• **Task instructions**
Check each line of the entries below for the string "addresses"; copy every line where it appears.

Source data
/-! ### Control flow -/

/-- `RET` (R81, R153): with `d + 1` return addresses held, `pc` becomes the top entry and `d` remain; on an empty stack the latch is set. -/
def Obligations.ReturnPopsOrUnderflows : Prop :=
  decodeWord 0x00EE = .ok .ret ∧ ∀ s : State,
    (∀ d : Fin 16, s.sp.val = d.val + 1 →
      ∃ t, exec .ret s = .next t ∧ t.sp.val = d.val ∧ t.pc = s.stack.get d ∧ KeepsAllBut [.sp, .pc] s t) ∧
    (s.sp = 0 → ∃ t, exec .ret s = .next t ∧ t.fault = some (.stackUnderflow 0 (s.pc - 2)) ∧ KeepsAllBut [.latch] s t)

/-- `CALL nnn` (R83, R152): with `d < 16` return addresses held, the advanced `pc` is pushed and control goes to `nnn`; with 16 held the
latch is set. -/
def Obligations.CallPushesOrOverflows : Prop :=
  ∀ (nnn : Addr) (s : State), decodeWord (0x2#4 ++ nnn) = .ok (.call nnn) ∧
    (∀ d : Fin 16, s.sp.val = d.val →
      ∃ t, exec (.call nnn) s = .next t ∧ t.sp.val = d.val + 1 ∧ t.stack.get d = s.pc ∧ KeepsStackCellsBut d.val s t ∧
        t.pc.toNat = nnn.toNat ∧ KeepsAllBut [.sp, .stackCells, .pc] s t) ∧
    (s.sp = 16 → ∃ t, exec (.call nnn) s = .next t ∧ t.fault = some (.stackOverflow 16 (s.pc - 2)) ∧ KeepsAllBut [.latch] s t)

/-- Call then return, for every depth 1 to 16 and from wherever the return stands, restores `pc` to the instruction after the call and
leaves the depth as it was; only dead stack cells differ (R81, R83). -/
def Obligations.CallThenReturnRestoresPc : Prop :=
  ∀ (nnn : Addr) (s : State) (w : Word), s.sp.val < 16 →
    ∃ t u, exec (.call nnn) s = .next t ∧ exec .ret { t with pc := w } = .next u ∧ u.pc = s.pc ∧ u.sp = s.sp ∧
      KeepsStackCellsBut s.sp.val s u ∧ KeepsAllBut [.stackCells] s u

/-- `JP nnn` (R82). -/
def Obligations.JumpGoesToAddress : Prop :=
  ∀ (nnn : Addr) (s : State), decodeWord (0x1#4 ++ nnn) = .ok (.jp nnn) ∧
    ∃ t, exec (.jp nnn) s = .next t ∧ t.pc.toNat = nnn.toNat ∧ KeepsAllBut [.pc] s t

/-- `JP V0, nnn` (R84): the sum is not reduced, and the offset register is `V[0]` whatever the word's second nibble. -/
def Obligations.IndexedJumpAddsRegisterZero : Prop :=
  ∀ (nnn : Addr) (s : State), decodeWord (0xB#4 ++ nnn) = .ok (.jpV0 nnn) ∧
    ∃ t, exec (.jpV0 nnn) s = .next t ∧ t.pc.toNat = nnn.toNat + (s.readReg 0).toNat ∧ KeepsAllBut [.pc] s t

/-- The four compare skips (R85 to R88). -/
def Obligations.CompareSkips : Prop :=
  ∀ (x y : Reg) (nn : Byte) (s : State),
    (decodeWord (0x3#4 ++ regBits x ++ nn) = .ok (.seImm x nn) ∧ ∃ t, exec (.seImm x nn) s = .next t ∧
      t.pc = (if (s.readReg x).toNat = nn.toNat then s.pc + 2 else s.pc) ∧ KeepsAllBut [.pc] s t) ∧
    (decodeWord (0x4#4 ++ regBits x ++ nn) = .ok (.sneImm x nn) ∧ ∃ t, exec (.sneImm x nn) s = .next t ∧
      t.pc = (if (s.readReg x).toNat = nn.toNat then s.pc else s.pc + 2) ∧ KeepsAllBut [.pc] s t) ∧
    (decodeWord (0x5#4 ++ regBits x ++ regBits y ++ 0x0#4) = .ok (.seReg x y) ∧ ∃ t, exec (.seReg x y) s = .next t ∧
      t.pc = (if (s.readReg x).toNat = (s.readReg y).toNat then s.pc + 2 else s.pc) ∧ KeepsAllBut [.pc] s t) ∧
    (decodeWord (0x9#4 ++ regBits x ++ regBits y ++ 0x0#4) = .ok (.sneReg x y) ∧ ∃ t, exec (.sneReg x y) s = .next t ∧
      t.pc = (if (s.readReg x).toNat = (s.readReg y).toNat then s.pc else s.pc + 2) ∧ KeepsAllBut [.pc] s t)

/-- A cycle that executes a compare skip moves `pc` by 4 when the condition holds and by 2 when it does not, and changes nothing else:
the skipped word is not looked at (R80 (c)). -/
def Obligations.SkipCycleMovesPcByFourOrTwo : Prop :=
  ∀ (s : State) (x y : Reg) (nn : Byte),
    (s.executes (.seImm x nn) →
      step s = .next { s with pc := s.pc + (if s.readReg x = nn then 4 else 2) }) ∧
    (s.executes (.sneImm x nn) →
      step s = .next { s with pc := s.pc + (if s.readReg x = nn then 2 else 4) }) ∧
    (s.executes (.seReg x y) →
      step s = .next { s with pc := s.pc + (if s.readReg x = s.readReg y then 4 else 2) }) ∧
    (s.executes (.sneReg x y) →
      step s = .next { s with pc := s.pc + (if s.readReg x = s.readReg y then 2 else 4) })

/-- In the finished state of R192, a `JP` to its own address, every further cycle leaves all state unchanged. -/
def Obligations.FinishedStateIsFixed : Prop :=
  ∀ s : State, s.finished → step s = .next s

/-! ### Register load, move, logic, arithmetic -/

/-- `LD Vx, nn` and `LD Vx, Vy` (R101, R103). -/
def Obligations.LoadsWriteTheirRegister : Prop :=
  ∀ (x y : Reg) (nn : Byte) (s : State),
    (decodeWord (0x6#4 ++ regBits x ++ nn) = .ok (.ldImm x nn) ∧ ∃ t, exec (.ldImm x nn) s = .next t ∧
      t.readReg x = nn ∧ KeepsRegsBut [x] s t ∧ KeepsAllBut [.regs] s t) ∧
    (decodeWord (0x8#4 ++ regBits x ++ regBits y ++ 0x0#4) = .ok (.ldReg x y) ∧ ∃ t, exec (.ldReg x y) s = .next t ∧
      t.readReg x = s.readReg y ∧ KeepsRegsBut [x] s t ∧ KeepsAllBut [.regs] s t)

/-- `ADD Vx, nn` (R102): modulo 256, and no flag even when the sum exceeds 255. -/
def Obligations.AddImmediateWritesNoFlag : Prop :=
  ∀ (x : Reg) (nn : Byte) (s : State), decodeWord (0x7#4 ++ regBits x ++ nn) = .ok (.addImm x nn) ∧
    ∃ t, exec (.addImm x nn) s = .next t ∧ (t.readReg x).toNat = ((s.readReg x).toNat + nn.toNat) % 256 ∧
      KeepsRegsBut [x] s t ∧ KeepsAllBut [.regs] s t

/-- `OR`, `AND`, `XOR` bit by bit; none touches the flag (R104, R105, R106). -/
def Obligations.LogicWritesNoFlag : Prop :=
  ∀ (x y : Reg) (s : State),
    (decodeWord (0x8#4 ++ regBits x ++ regBits y ++ 0x1#4) = .ok (.orReg x y) ∧ ∃ t, exec (.orReg x y) s = .next t ∧
      (∀ k, (t.readReg x).getLsbD k = ((s.readReg x).getLsbD k || (s.readReg y).getLsbD k)) ∧
      KeepsRegsBut [x] s t ∧ KeepsAllBut [.regs] s t) ∧
    (decodeWord (0x8#4 ++ regBits x ++ regBits y ++ 0x2#4) = .ok (.andReg x y) ∧ ∃ t, exec (.andReg x y) s = .next t ∧
      (∀ k, (t.readReg x).getLsbD k = ((s.readReg x).getLsbD k && (s.readReg y).getLsbD k)) ∧
      KeepsRegsBut [x] s t ∧ KeepsAllBut [.regs] s t) ∧
    (decodeWord (0x8#4 ++ regBits x ++ regBits y ++ 0x3#4) = .ok (.xorReg x y) ∧ ∃ t, exec (.xorReg x y) s = .next t ∧
      (∀ k, (t.readReg x).getLsbD k = ((s.readReg x).getLsbD k != (s.readReg y).getLsbD k)) ∧
      KeepsRegsBut [x] s t ∧ KeepsAllBut [.regs] s t)

/-- `ADD Vx, Vy` (R107): the sum modulo 256 and its carry; with `x = 0xF` the carry is what `V[0xF]` holds. -/
def Obligations.AddSetsCarry : Prop :=
  ∀ (x y : Reg) (s : State), decodeWord (0x8#4 ++ regBits x ++ regBits y ++ 0x4#4) = .ok (.addReg x y) ∧
    ∃ t, exec (.addReg x y) s = .next t ∧
      (x ≠ 15 → (t.readReg x).toNat = ((s.readReg x).toNat + (s.readReg y).toNat) % 256) ∧
      (t.readReg 15).toNat = (if (s.readReg x).toNat + (s.readReg y).toNat > 255 then 1 else 0) ∧
      KeepsRegsBut [x, 15] s t ∧ KeepsAllBut [.regs] s t

/-- `SUB` and `SUBN` (R108, R110): the difference modulo 256 and "no borrow", 1 at equal operands; with `x = 0xF` the flag is what
`V[0xF]` holds. -/
def Obligations.SubtractsSetNoBorrow : Prop :=
  ∀ (x y : Reg) (s : State),
    (decodeWord (0x8#4 ++ regBits x ++ regBits y ++ 0x5#4) = .ok (.sub x y) ∧ ∃ t, exec (.sub x y) s = .next t ∧
      (x ≠ 15 → ((t.readReg x).toNat : Int) = ((s.readReg x).toNat - (s.readReg y).toNat) % 256) ∧
      (t.readReg 15).toNat = (if (s.readReg x).toNat ≥ (s.readReg y).toNat then 1 else 0) ∧
      KeepsRegsBut [x, 15] s t ∧ KeepsAllBut [.regs] s t) ∧
    (decodeWord (0x8#4 ++ regBits x ++ regBits y ++ 0x7#4) = .ok (.subn x y) ∧ ∃ t, exec (.subn x y) s = .next t ∧
      (x ≠ 15 → ((t.readReg x).toNat : Int) = ((s.readReg y).toNat - (s.readReg x).toNat) % 256) ∧
      (t.readReg 15).toNat = (if (s.readReg y).toNat ≥ (s.readReg x).toNat then 1 else 0) ∧
      KeepsRegsBut [x, 15] s t ∧ KeepsAllBut [.regs] s t)

/-- `SHR` and `SHL` (R109, R111): half and double modulo 256 of `V[x]`, the flag the bit shifted out; `y` is ignored. -/
def Obligations.ShiftsSetLostBit : Prop :=
  ∀ (x y : Reg) (s : State),
    (decodeWord (0x8#4 ++ regBits x ++ regBits y ++ 0x6#4) = .ok (.shr x y) ∧ ∃ t, exec (.shr x y) s = .next t ∧
      (x ≠ 15 → (t.readReg x).toNat = (s.readReg x).toNat / 2) ∧ (t.readReg 15).toNat = (s.readReg x).toNat % 2 ∧
      KeepsRegsBut [x, 15] s t ∧ KeepsAllBut [.regs] s t) ∧
    (decodeWord (0x8#4 ++ regBits x ++ regBits y ++ 0xE#4) = .ok (.shl x y) ∧ ∃ t, exec (.shl x y) s = .next t ∧
      (x ≠ 15 → (t.readReg x).toNat = (s.readReg x).toNat * 2 % 256) ∧ (t.readReg 15).toNat = (s.readReg x).toNat / 128 ∧
      KeepsRegsBut [x, 15] s t ∧ KeepsAllBut [.regs] s t)

/-- `RND Vx, nn` (R112): the drawn byte AND `nn`, whatever byte is drawn; the next draw is a fresh one. The place of the draw among the
free values, the counter `draws`, is the model's own (notes/assumptions/1.md). -/
def Obligations.RandomIsMaskedDraw : Prop :=
  ∀ (x : Reg) (nn : Byte) (s : State), decodeWord (0xC#4 ++ regBits x ++ nn) = .ok (.rnd x nn) ∧
    ∃ t, exec (.rnd x nn) s = .next t ∧ t.readReg x = Config.draw8 s.draws &&& nn ∧ t.draws = s.draws + 1 ∧
      (∀ k, nn.getLsbD k = false → (t.readReg x).getLsbD k = false) ∧
      KeepsRegsBut [x] s t ∧ KeepsAllBut [.regs, .draws] s t

/-! ### Index register and memory -/

/-- `LD I, nnn`, `ADD I, Vx`, `LD F, Vx` (R121, R122, R123); no flag, and for the second the sum modulo 2^16. -/
def Obligations.IndexInstructionsWriteIndex : Prop :=
  ∀ (nnn : Addr) (x : Reg) (s : State),
    (decodeWord (0xA#4 ++ nnn) = .ok (.ldI nnn) ∧ ∃ t, exec (.ldI nnn) s = .next t ∧
      t.i.toNat = nnn.toNat ∧ KeepsAllBut [.index] s t) ∧
    (decodeWord (0xF#4 ++ regBits x ++ 0x1E#8) = .ok (.addIVx x) ∧ ∃ t, exec (.addIVx x) s = .next t ∧
      t.i.toNat = (s.i.toNat + (s.readReg x).toNat) % 65536 ∧ KeepsAllBut [.index] s t) ∧
    (decodeWord (0xF#4 ++ regBits x ++ 0x29#8) = .ok (.ldFVx x) ∧ ∃ t, exec (.ldFVx x) s = .next t ∧
      t.i.toNat = 5 * ((s.readReg x).toNat % 16) ∧ KeepsAllBut [.index] s t)

/-- `LD B, Vx` (R124): the three decimal digits of the register at `I`, `I + 1`, `I + 2`, each address reduced; `I` and every other byte
unchanged. -/
def Obligations.BcdStoresDecimalDigits : Prop :=
  ∀ (x : Reg) (s : State), decodeWord (0xF#4 ++ regBits x ++ 0x33#8) = .ok (.ldBVx x) ∧
    ∃ t, exec (.ldBVx x) s = .next t ∧
      (t.readByte s.i.toNat).toNat * 100 + (t.readByte (s.i.toNat + 1)).toNat * 10 + (t.readByte (s.i.toNat + 2)).toNat =
        (s.readReg x).toNat ∧
      (t.readByte s.i.toNat).toNat ≤ 2 ∧ (t.readByte (s.i.toNat + 1)).toNat ≤ 9 ∧ (t.readByte (s.i.toNat + 2)).toNat ≤ 9 ∧
      KeepsBytesBut s.i.toNat 3 s t ∧ KeepsAllBut [.mem] s t

/-- `LD [I], Vx` (R125): `V[0]` to `V[x]`, inclusive, at `I` upwards, each address reduced; `I` and every other byte unchanged. -/
def Obligations.BlockStoreCopiesRegisters : Prop :=
  ∀ (x : Reg) (s : State), decodeWord (0xF#4 ++ regBits x ++ 0x55#8) = .ok (.ldMemVx x) ∧
    ∃ t, exec (.ldMemVx x) s = .next t ∧ (∀ j : Reg, j ≤ x → t.readByte (s.i.toNat + j.val) = s.readReg j) ∧
      KeepsBytesBut s.i.toNat (x.val + 1) s t ∧ KeepsAllBut [.mem] s t

/-- `LD Vx, [I]` (R126): `V[0]` to `V[x]`, inclusive, from `I` upwards, each address reduced; the registers above `x` and `I` unchanged. -/
def Obligations.BlockLoadCopiesMemory : Prop :=
  ∀ (x : Reg) (s : State), decodeWord (0xF#4 ++ regBits x ++ 0x65#8) = .ok (.ldVxMem x) ∧
    ∃ t, exec (.ldVxMem x) s = .next t ∧ (∀ j : Reg, j ≤ x → t.readReg j = s.readByte (s.i.toNat + j.val)) ∧
      (∀ j : Reg, x < j → t.readReg j = s.readReg j) ∧ KeepsAllBut [.regs] s t

/-- A block store, then any change of the registers and of memory outside the stored bytes, then a block load with the same `I` restores
`V[0]` to `V[x]` (R125, R126). -/
def Obligations.BlockStoreThenLoadRoundTrips : Prop :=
  ∀ (x : Reg) (s t u v : State), exec (.ldMemVx x) s = .next t → u.i = s.i →
    (∀ j : Reg, j ≤ x → u.readByte (s.i.toNat + j.val) = t.readByte (s.i.toNat + j.val)) →
    exec (.ldVxMem x) u = .next v → ∀ j : Reg, j ≤ x → v.readReg j = s.readReg j

/-- A word stored by `LD [I], Vx` is what a fetch at its address reads, with no intervening action (R53). -/
def Obligations.StoredBytesAreFetched : Prop :=
  ∀ (x j : Reg) (s t : State), exec (.ldMemVx x) s = .next t → j < x →
    { t with pc := s.i + BitVec.ofNat 16 j.val }.fetchWord = (s.readReg j ++ s.readReg (j + 1) : Word)

/-- An instruction placed where the next step fetches is what the next step executes, on the state with `pc` advanced. For a halted or
waiting core this holds only because the model's `withFetchWord` clears `fault` and `wait` (log entry 5, DESIGN CHOICE): the hardware
would fetch nothing (R63). That placing stands for a load, and the layout of the word, are log entries 4 and 17, DEDUCED. -/
def Obligations.PlacedWordIsExecuted : Prop :=
  ∀ (s : State) (i : Instr),
    step (s.withFetchWord 16 (encode i).toNat) = exec i { s.withFetchWord 16 (encode i).toNat with pc := s.pc + 2 }

/-! ### Display -/

/-- `CLS` (R131). -/
def Obligations.ClearTurnsEveryCellOff : Prop :=
  decodeWord 0x00E0 = .ok .cls ∧ ∀ s : State,
    ∃ t, exec .cls s = .next t ∧ (∀ yy xx, t.cell yy xx = false) ∧ KeepsAllBut [.display] s t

• **Output of the task**
/-- `RET` (R81, R153): with `d + 1` return addresses held, `pc` becomes the top entry and `d` remain; on an empty stack the latch is set. -/
/-- `CALL nnn` (R83, R152): with `d < 16` return addresses held, the advanced `pc` is pushed and control goes to `nnn`; with 16 held the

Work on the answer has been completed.